Examples of this sort of vandalism Transport Minister Joe Maswanganyi said, have occurred in the Western Cape and at Nancefield station in Gauteng.
Speaking to the transport portfolio committee about state capture yesterday, Maswanganyi also answered questions about the functionality of the Passenger Rail Agency of South Africa. He said he had raised the matter of security on trains with his Cabinet colleague, Police Minister Fikile Mbalula.
At Nancefield, he said, the station was given a R12m revamp. “The day we finished everything was vandalised overnight and R12m went down.” Despite these attacks on trains and rail infrastructure, he said, the department was committed.
“We believe we have to provide a reliable metro trail because most of our people rely on it as a means of transport.” In the Western Cape, he said, there was a cartel that was dealing in copper wires. In the province R8m was going to be spent to improve rail services.
Train sets that had been set alight would also be returned to service. “We believe we are going to bring back not less than 60 sets on rail.” As part of improving the train service in the Western Cape, a high wall will also be erected between railway lines and some communities.
“There are forces which burn our trains for reasons known only to them. There are areas where we are going to erect a wall to deter people.”

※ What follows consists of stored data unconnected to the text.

/-- A report with a bad check, or one that names no position, is discarded (R108). -/
theorem receiveSection_badReport (bad : check ≠ checkByte (head :: body) ∨ reportOf head body = none) :
    receiveSection ([0xB4, head] ++ body ++ [check]) s = s := by
  rw [receiveSection_append, receiveSection_uptoCheck hunting kind]
  have taken : sectionRxByte (0xB4 :: head :: body) check = ([], none) := by
    refine (if_neg (by rw [kind]; exact lt_irrefl body.length)).trans ?_
    by_cases good : check = checkByte (head :: body)
    · rw [if_pos good, bad.resolve_left (not_not_intro good)]
    · exact if_neg good
  rw [receiveSection_buffered taken]
  exact reportTaken_of_hunting hunting
end
end

theorem bodyLength_sighting {head : Byte} (kind : headKind head = 0) : bodyLength head = some 3 := if_pos kind

theorem bodyLength_position {head : Byte} (kind : headKind head = 1) : bodyLength head = some 1 := by
  simp [bodyLength, kind]

/-- The head byte of a SIGHTING of crossover `x` (Table 12-12). -/
theorem head_sighting (x : CrossNo) : headKind (byte x.val) = 0 ∧ headCross (byte x.val) = x := by
  revert x; decide

/-- The head byte of a POSITION of crossover `x` (Table 12-12). -/
theorem head_position (x : CrossNo) : headKind (byte (x.val + 16)) = 1 ∧ headCross (byte (x.val + 16)) = x := by
  revert x; decide

theorem positionArg_code (pos : Position) : positionArg (Position.code pos) = some pos := by cases pos <;> rfl

/-- Settles O58: a frame's bytes are assembled and routed, and a run of bytes is received byte by byte. -/
theorem receivedFrameIsItsCommand : Obligations.ReceivedFrameIsItsCommand := by
  unfold Obligations.ReceivedFrameIsItsCommand
  refine ⟨?sample, ?request, ?report, ?runs⟩
  case sample =>
    intro s payload hunting fits
    exact congrArg Host.Outcome.next (receiveHand_handFrame hunting _ fits)
  case request =>
    intro s tag code args hunting fits
    have coded (code : Byte) : exec (.handLinkFrameDiscard (handFrame 0x20 (tag :: code :: args))) s =
        exec (.unknownRequest tag code args) s :=
      congrArg Host.Outcome.next (receiveHand_handFrame hunting _ fits)
    exact ⟨fun r hr => (coded r.2.1).trans (exec_request r hr).symm, coded code⟩
  case report =>
    intro s x sensor p w pos hunting
    obtain ⟨sighting, reporter⟩ := head_sighting x
    obtain ⟨position, mover⟩ := head_position x
    refine ⟨?_, ?_⟩
    · have taken := receiveSection_report (body := [sensor, p, w]) hunting (bodyLength_sighting sighting) rfl rfl
      rw [reporter] at taken
      exact congrArg Host.Outcome.next taken
    · have taken := receiveSection_report (body := [Position.code pos]) hunting (bodyLength_position position) rfl
        (congrArg (Option.map (Report.position (headCross (byte (x.val + 16))))) (positionArg_code pos))
      rw [mover] at taken
      cases pos <;> exact congrArg Host.Outcome.next taken
  case runs =>
    refine fun s t a b => ⟨fun first => ?_, fun first => ?_⟩
    · exact congrArg Host.Outcome.next ((receiveHand_append a b).trans
        (congrArg (receiveHand b) (Host.Outcome.next.inj first)))
    · exact congrArg Host.Outcome.next ((receiveSection_append a b).trans
        (congrArg (receiveSection b) (Host.Outcome.next.inj first)))

end Sys2Proof.Machine
end

section
/-! What the two lines discard while they hunt (R108, R142, R143). -/

namespace Sys2Proof.Machine

variable {s : State}

/-! ### Hand link (R142, R143) -/

section
variable (hunting : s.handRx = [])
include hunting

/-- Bytes before a start byte are dropped (R142). -/
theorem receiveHand_noStart {bytes : List Byte} (absent : (0xC3 : Byte) ∉ bytes) : receiveHand bytes s = s := by
  induction bytes with
  | nil => rfl
  | cons b rest ih =>
    rw [List.mem_cons, not_or] at absent
    obtain ⟨other, absent⟩ := absent
    have taken : handRxByte s.handRx b = ([], none) := by
      rw [hunting]
      exact congrArg (·, none) (if_neg (Ne.symm other))
    rw [receiveHand_buffered taken]
    exact (congrArg (receiveHand rest) (handTaken_of_hunting hunting)).trans (ih absent)

/-- A length over 24 is discarded at once (R142). -/
theorem receiveHand_overlong (kind : Byte) {length : Byte} (overlong : 24 < length.toNat) :
    receiveHand [0xC3, kind, length] s = s := by
  have dropped : receiveHand [0xC3, kind, length] s = s.handTaken := by
    simp [receiveHand, handRxByte, hunting, overlong]
  rw [dropped, handTaken_of_hunting hunting]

He also briefed the portfolio committee on the steps taken to carry out remedial action as proposed by former public protector Thuli Madonsela in her report about the Passenger Rail Agency of South Africa called Derailed, which was released in August 2015. In her report, Madonsela flagged 38 transactions, which together totalled R3.5bn.
She asked that these transactions be probed. Madonsela also urged former Prasa CEO Lucky Montana and other functionaries be investigated.